UCITS are internationally recognized investment products and can be distributed across the globe with an implemented procedure known as passporting. Thus many UCITS funds are not only registered in EU Member States, but also in non-European countries such as Switzerland, Hong Kong or Peru. A further aim of the UCITS regulation is the simplification of provided investor’s information.

Advantages for Investment Managers:

Cross-Border Distribution

The cost effective passporting process allows for cross-border distribution of UCITS throughout the EU Member States. The UCITS passport endows investment funds with a significant number of cross-border marketing and distribution rights and offers investment managers at the same time a greater access to investors’ capital. As opposed to offshore investment vehicles without passporting rights, UCITS do not need to be registered separately in every EU Member State and thus guarantee a simplified access to capital.

The fact that UCITS are recognised and regulated investment products following a set of quality standards makes them especially attractive to private investors. But also institutional investors limited through internal investment restrictions, such as pension funds, may be attracted by the regulated UCITS solution.

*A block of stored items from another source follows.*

-- ==== Sys2Proof/Machine/Scrambler.lean ====
section
/-! DEFINITION. The zero-run scrambler of spec/41_scrambler.md: the delay line, B8ZS and HDB3. -/

namespace Sys2Proof.Machine

/-- R105: the two B8ZS patterns, `000+-0-+` at negative and `000-+0+-` at positive polarity. The document's patterns, not
those of telecommunication standards (R116, U11, G2). -/
def b8zsPattern (lastPol : Bool) : List Symbol :=
  if lastPol then [.zero, .zero, .zero, .minus, .plus, .zero, .plus, .minus]
  else [.zero, .zero, .zero, .plus, .minus, .zero, .minus, .plus]

/-- R108: the HDB3 pattern `000V`. -/
def hdb3Odd (v : Bool) : List Symbol := [.zero, .zero, .zero, polsym v]

/-- R109: the HDB3 pattern `B00V`, B and V of one polarity. -/
def hdb3Even (v : Bool) : List Symbol := [polsym v, .zero, .zero, polsym v]

/-- R103: B8ZS, input `1`. -/
def b8zsOne (s : State) : State :=
  { s with zeroCnt := 0, lastPol := xor1 s.lastPol, dl := s.dl ++ [polsym (xor1 s.lastPol)] }

/-- R104, R107: the first two writes of an input `0`. -/
def pushZero (s : State) : State := { s with dl := s.dl ++ [.zero], zeroCnt := s.zeroCnt + 1 }

/-- R105: the B8ZS substitution. -/
def b8zsSubstitute (s : State) : State := { s with dl := b8zsPattern s.lastPol, zeroCnt := 0 }

/-- R104: B8ZS, input `0`. -/
def b8zsZero (s : State) : State :=
  if (pushZero s).zeroCnt.toNat = Config.b8zsRun then b8zsSubstitute (pushZero s) else pushZero s

/-- R106: HDB3, input `1`. -/
def hdb3One (s : State) : State :=
  { s with
    zeroCnt := 0, lastPol := xor1 s.lastPol, onesPar := xor1 s.onesPar
    dl := s.dl ++ [polsym (xor1 s.lastPol)] }

/-- R108, R109: the HDB3 substitution at odd and at even parity. -/
def hdb3Substitute (s : State) : State :=
  if s.onesPar then { s with dl := hdb3Odd s.lastPol, zeroCnt := 0, onesPar := false }
  else { s with lastPol := xor1 s.lastPol, dl := hdb3Even (xor1 s.lastPol), zeroCnt := 0, onesPar := false }

/-- R107: HDB3, input `0`. -/
def hdb3Zero (s : State) : State :=
  if (pushZero s).zeroCnt.toNat = Config.hdb3Run then hdb3Substitute (pushZero s) else pushZero s

/-- R102: the symbol that leaves a delay line of depth `n`, if the line is full. -/
def popped (n : Nat) (dl : List Symbol) : Option Symbol := if dl.length = n then dl.head? else none

/-- R102: the delay line after its oldest symbol has left, if the line is full. -/
def afterPop (n : Nat) (s : State) : State := { s with dl := if s.dl.length = n then s.dl.tail else s.dl }

/-- R102: the encoder step on the symbol that left, if one did. -/
def encPopped (d : Option Symbol) (s : State) : Result :=
  match d with
  | some d => enc d s
  | none => .next s

/-- R102: pop, scramble by `upd`, encode the popped symbol. The line never grows past its 8 entries (R36, U9). -/
def throughLine (n : Nat) (upd : State → State) (s : State) : Result :=
  if (afterPop n s).dl.length < Config.dlDepth then encPopped (popped n s.dl) (upd (afterPop n s))
  else .fault .delayLineOverflow

/-- The assertion of R100: no rule reaches this scrambler step. -/
def scramblerAssertion (d : Symbol) (s : State) : Result := .fault (.scramblerAssertion s.scr d)

/-- R102 in B8ZS mode. -/
def b8zsStep (d : Symbol) (s : State) : Result :=
  match d with
  | .zero => throughLine (depth .b8zs) b8zsZero s
  | .one => throughLine (depth .b8zs) b8zsOne s
  | .plus => scramblerAssertion d s
  | .minus => scramblerAssertion d s

/-- R102 in HDB3 mode. -/
def hdb3Step (d : Symbol) (s : State) : Result :=
  match d with
  | .zero => throughLine (depth .hdb3) hdb3Zero s
  | .one => throughLine (depth .hdb3) hdb3One s
  | .plus => scramblerAssertion d s
  | .minus => scramblerAssertion d s

/-- R89: an accepted symbol goes straight to the encoder (bypass, R101) or through the scrambler (R102). -/
def acceptedSymbol (d : Symbol) (s : State) : Result :=
  match ScrMode.ofCode s.scr with
  | some .none => enc d s
  | some .b8zs => b8zsStep d s
  | some .hdb3 => hdb3Step d s
  | none => scramblerAssertion d s

end Sys2Proof.Machine
end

Cross-border distribution also affects the merger process of UCITS. There are also possible exemptions to the investment diversification limits on single investment vehicles allowing for UCITS to be fully invested in one other UCITS fund and thus allowing for the creation of a master-feeder structure.

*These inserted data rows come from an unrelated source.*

-- ==== Sys2Proof/Tests/Slice0.lean ====
section
/-! SUPPORT. Tests of the model. Every expected value is from spec/95_test_vectors.md or worked out by hand from the rule
named; no test pastes what the model answered. The theorems `test_witness_…` show, for each statement of
Certificates/Slice0/Obligations.lean that has hypotheses, a state and operands that meet them, at the edges of their
ranges. -/

namespace Sys2Proof.Tests

open Sys2Proof.Machine

/-! States the tests start from -/

/-- An ACTIVE frame with this configuration, right after START. -/
def openState (k : Scheme) (m : ScrMode) : State := openFrame m.code k.code State.reset

/-- An ACTIVE scrambled frame with this delay line and zero count. -/
def lineState (m : ScrMode) (dl : List Symbol) (z : BitVec 4) : State :=
  { openState .ami m with dl := dl, zeroCnt := z }

/-- A frame that failed with InvalidSymbol at index 1. -/
def failedState : State := errorEntry .invalidSymbol 1 (openState .nrzL .none)

/-- `n` zeros. -/
def zeros (n : Nat) : List Symbol := List.replicate n .zero

/-- The host presents this word in this cycle, with these beats in `Q`. -/
def presenting (c : Word) (q : List Beat) (s : State) : State :=
  { s with q := q, host := [{ rst := false, cmdValid := true, cmd := c }] }

/-- The `status` port after a result (95_test_vectors.md, column status). -/
def statusOf (r : Result) : Option (BitVec 32) := (nextOf r).map fun t => (ports t).status

/-- The packed beats of a result (95_test_vectors.md, column beats). -/
def beatsOf (r : Result) : Option (List (BitVec 10)) := (nextOf r).map fun t => t.q.map outw

/-! Well-formed words (R61, R68): each check refuses a word with a reserved bit set -/

theorem test_nopWord_refuses : nopWord 0x01#8 = false ∧ nopWord 0x20#8 = false := by decide

theorem test_startWord_refuses : startWord 0x4C#8 = false ∧ startWord 0x78#8 = false := by decide

theorem test_symWord_refuses : symWord 0x84#8 = false ∧ symWord 0xBF#8 = false := by decide

theorem test_endWord_refuses : endWord 0xC1#8 = false ∧ endWord 0xE0#8 = false := by decide

theorem test_wordWellFormed_refuses :
    wordWellFormed 0x3F#8 = false ∧ wordWellFormed 0x48#8 = false ∧ wordWellFormed 0x84#8 = false ∧
      wordWellFormed 0xFF#8 = false := by decide

/-- R68: 38 of the 256 words are well-formed. -/
theorem test_wellFormed_count : ((List.range 256).filter fun n => wordWellFormed (BitVec.ofNat 8 n)).length = 38 := by
  decide

/-! Decoding (95_test_vectors.md section 2), each word written bit by bit -/

theorem test_decode_nop : decode 0b00_000000#8 = .instr .nop := by decide

theorem test_decode_start_nrzL : decode 0b01_00_0_000#8 = .instr (.start 0b00#2 0b000#3) := by decide

theorem test_decode_start_ami_hdb3 : decode 0b01_10_0_100#8 = .instr (.start 0b10#2 0b100#3) := by decide

theorem test_decode_start_unrecognised : decode 0b01_11_0_111#8 = .instr (.start 0b11#2 0b111#3) := by decide

theorem test_decode_sym0 : decode 0b10_0000_00#8 = .instr .sym0 := by decide

theorem test_decode_sym1 : decode 0b10_0000_01#8 = .instr .sym1 := by decide

theorem test_decode_symPlus : decode 0b10_0000_10#8 = .instr .symPlus := by decide

theorem test_decode_symMinus : decode 0b10_0000_11#8 = .instr .symMinus := by decide

theorem test_decode_end : decode 0b11_000000#8 = .instr .endFrame := by decide

theorem test_decode_malformed :
    decode 0b00_000001#8 = .malformed .nop ∧ decode 0b01_00_1_000#8 = .malformed .start ∧
      decode 0b10_0001_00#8 = .malformed .sym ∧ decode 0b11_000001#8 = .malformed .endFrame := by decide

Investment Opportunities And Strategies

The UCITS framework allows investment managers to use certain – but not all – sophisticated alternative investment strategies. Nevertheless, some investment managers may be deterred by UCITS requirements and will probably need to verify if their strategies are UCITS compatible.

A wide range of different investment strategies can be implemented through UCITS without unduly prejudicing investment returns, including the use of leverage – although in a controlled manner. The following investment strategies or fund types can be implemented with respect to UCITS regulations:

  • Long Only Funds;
  • Long Only Index Replicating Funds;
  • Money Market Funds;
  • Long/Short Equity;
  • Index Tracking Funds;
  • 130/30;
  • Fund of Funds;
  • Specific Commodity Trading Funds.